=== EXERCISE INPUTS ===
/-- The lines of a list of keys, each with its keys. -/
def byLine (ks : List Nat) : List (List Nat) :=
  ((ks.map (· / 64)).eraseDups).map fun l => ks.filter fun k => k / 64 == l

/-- The notify lines among n bytes from a device key (R405): every line of a notify page that the bytes touch. -/
def State.notifyLines (s : State) (k n : Nat) : List Nat :=
  if isDevice k ∧ n ≠ 0 ∧ s.marten.values.notifyPages.any (fun p => p < k + n ∧ k < p + 4096) then
    ((List.range ((k + n - 1) / 64 - k / 64 + 1)).map fun i => (k / 64 + i) * 64).filter fun l =>
      s.marten.values.notifyPages.any fun p => p ≤ l && l < p + 4096
  else []

/-- The places of the event ports (R446). -/
def State.portBases (s : State) : List Nat := s.marten.values.faultRings.map (· + 16384)

/-- Whether the link records stand at their place, which Marten fixes at boot (R472). -/
def State.hasRecords (s : State) : Bool := 6 ≤ s.marten.bootStep

/-- Whether a write changes nothing at a key (R4): every field of a fault record but DISP (Table 25.2), an event port while its GO is 1 and its
RESULT at all times (R446), and the link records (Table 29.4). -/
def State.portHolds (s : State) (k : Nat) : Bool :=
  (s.marten.values.faultRings.any fun p => p ≤ k && k < p + 16384 && (k - p) % 64 < 56) ||
  (s.portBases.any fun p => p ≤ k && k < p + 64 && ((s.byte (p + 33)).toNat % 2 = 1 || k = p + 38 || k = p + 39)) ||
  (s.hasRecords && s.marten.values.linkRecords ≤ k && k < s.marten.values.linkRecords + 6144)

/-- Whether n bytes from a key touch a fault ring, an event port or the link records. -/
def State.touchesPort (s : State) (k n : Nat) : Bool :=
  (s.marten.values.faultRings.any fun p => p < k + n && k < p + 16448) ||
  (s.hasRecords && s.marten.values.linkRecords < k + n && k < s.marten.values.linkRecords + 6144)

/-- The first disposition to reach the record of an open fault stands (R418). -/
def OpenFault.latch (f : OpenFault) (s : State) : OpenFault :=
  match f.recNo with
  | some i => if f.disp = 0 then { f with disp := s.readNat (s.marten.values.faultRings.getD f.die 0 + 64 * (i % 256) + 56) 8 } else f
  | none => f

/-- Dispositions are taken as they are written. -/
def State.latchDisp (s : State) : State :=
  if s.faults.isEmpty then s else { s with faults := s.faults.map fun f => f.latch s }

/-- The cells of a list of writes that change memory. -/
def State.freeCells (s : State) (l : List (Nat × Byte)) : List (Nat × Byte) := l.filter fun c => !s.portHolds c.1

/-- Bytes stored from a key; those of a unit's fields as it allows (R4, R446). -/
def State.storeBytes (s : State) (k : Nat) (bs : List Byte) : List Host.Cell :=
  if s.touchesPort k bs.length then
    (s.freeCells (bs.mapIdx fun i b => (k + i, b))).foldl (fun m c => Memory.set m c.1 c.2) s.mem
  else Memory.setBytes s.mem k bs

/-- A write of n bytes at a key, performed at their home, that leaves memory as given: the poison markers, notify lines and dispositions follow (R474,
R405, R418). -/
def State.putMem (s : State) (k n : Nat) (mem : List Host.Cell) : State :=
  ({ s with mem := mem, poison := clearPoison s.poison k n, notified := s.notified ++ s.notifyLines k n } : State).latchDisp

/-- Bytes at a key, performed at their home. -/
def State.putBytes (s : State) (k : Nat) (bs : List Byte) : State := s.putMem k bs.length (s.storeBytes k bs)

/-- Writing bytes at a key so that every reader sees them at once, as the part's own units do. -/
def State.writeBytes (s : State) (k : Nat) (bs : List Byte) : State := (s.settleOver k bs.length).putBytes k bs

/-- Writing bytes of one 64-byte line at a key as a party on a die does: they are late for the other readers (R108). -/
def State.lateBytes (s : State) (by_ : Writer) (die : Nat) (clock : List Nat) (k : Nat) (bs : List Byte) : State :=
  (s.noteLate by_ die clock ((List.range bs.length).map (k + ·))).putBytes k bs

/-- Writing an n-byte value at a key. -/
def State.writeNat (s : State) (k n v : Nat) : State := s.writeBytes k (leBytes n v)

/-- Bytes put at their keys, each with whether its source was poisoned: a word that takes a poisoned byte is poisoned, and else a word
wholly covered is cleared (R474). -/
def State.putMarked (s : State) (cells : List (Nat × Byte × Bool)) : State :=
  let cells := cells.filter fun x => !(s.touchesPort x.1 1 && s.portHolds x.1)
  let mem := cells.foldl (fun m x => Memory.set m x.1 x.2.1) s.mem
  let bad := ((cells.filter fun x => x.2.2).map fun x => x.1 / 8).eraseDups
  let covered (w : Nat) : Bool := (List.range 8).all fun i => cells.any fun x => x.1 == 8 * w + i
  let lines := cells.flatMap fun x => s.notifyLines x.1 1
  ({ s with mem := mem, poison := (s.poison.filter fun w => !covered w && !bad.contains w) ++ bad,
            notified := s.notified ++ lines.eraseDups } : State).latchDisp

/-- The same bytes so that every reader sees them at once, as the halo engine writes (R329). -/
def State.writeCells (s : State) (cells : List (Nat × Byte × Bool)) : State :=
  ((cells.foldl (fun s x => s.settleOver x.1 1) s)).putMarked cells

/-- A copy's or a host's bytes written at their keys, line by line late for the readers they have not reached (R108, R121). -/
def State.writeMarked (s : State) (by_ : Writer) (die : Nat) (clock : List Nat) (cells : List (Nat × Byte × Bool)) : State :=
  ((byLine (cells.map (·.1)).eraseDups).foldl (fun s ks => s.noteLate by_ die clock ks) s).putMarked cells

/-- n bytes from a key become zero, and poison among them goes. -/
def State.zeroRange (s : State) (k n : Nat) : State :=
  let s := s.settleOver k n
  { s with mem := s.mem.filter fun c => !(k ≤ c.1 && c.1 < k + n), poison := clearPoison s.poison k n,
           softErrors := s.softErrors.filter fun e => !(wordsOf k n).contains e.1 }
===
WHAT IS EXPECTED
Reproduce every line above that contains the string "settleOver".

WORKED SOLUTION
def State.writeBytes (s : State) (k : Nat) (bs : List Byte) : State := (s.settleOver k bs.length).putBytes k bs
  ((cells.foldl (fun s x => s.settleOver x.1 1) s)).putMarked cells
  let s := s.settleOver k n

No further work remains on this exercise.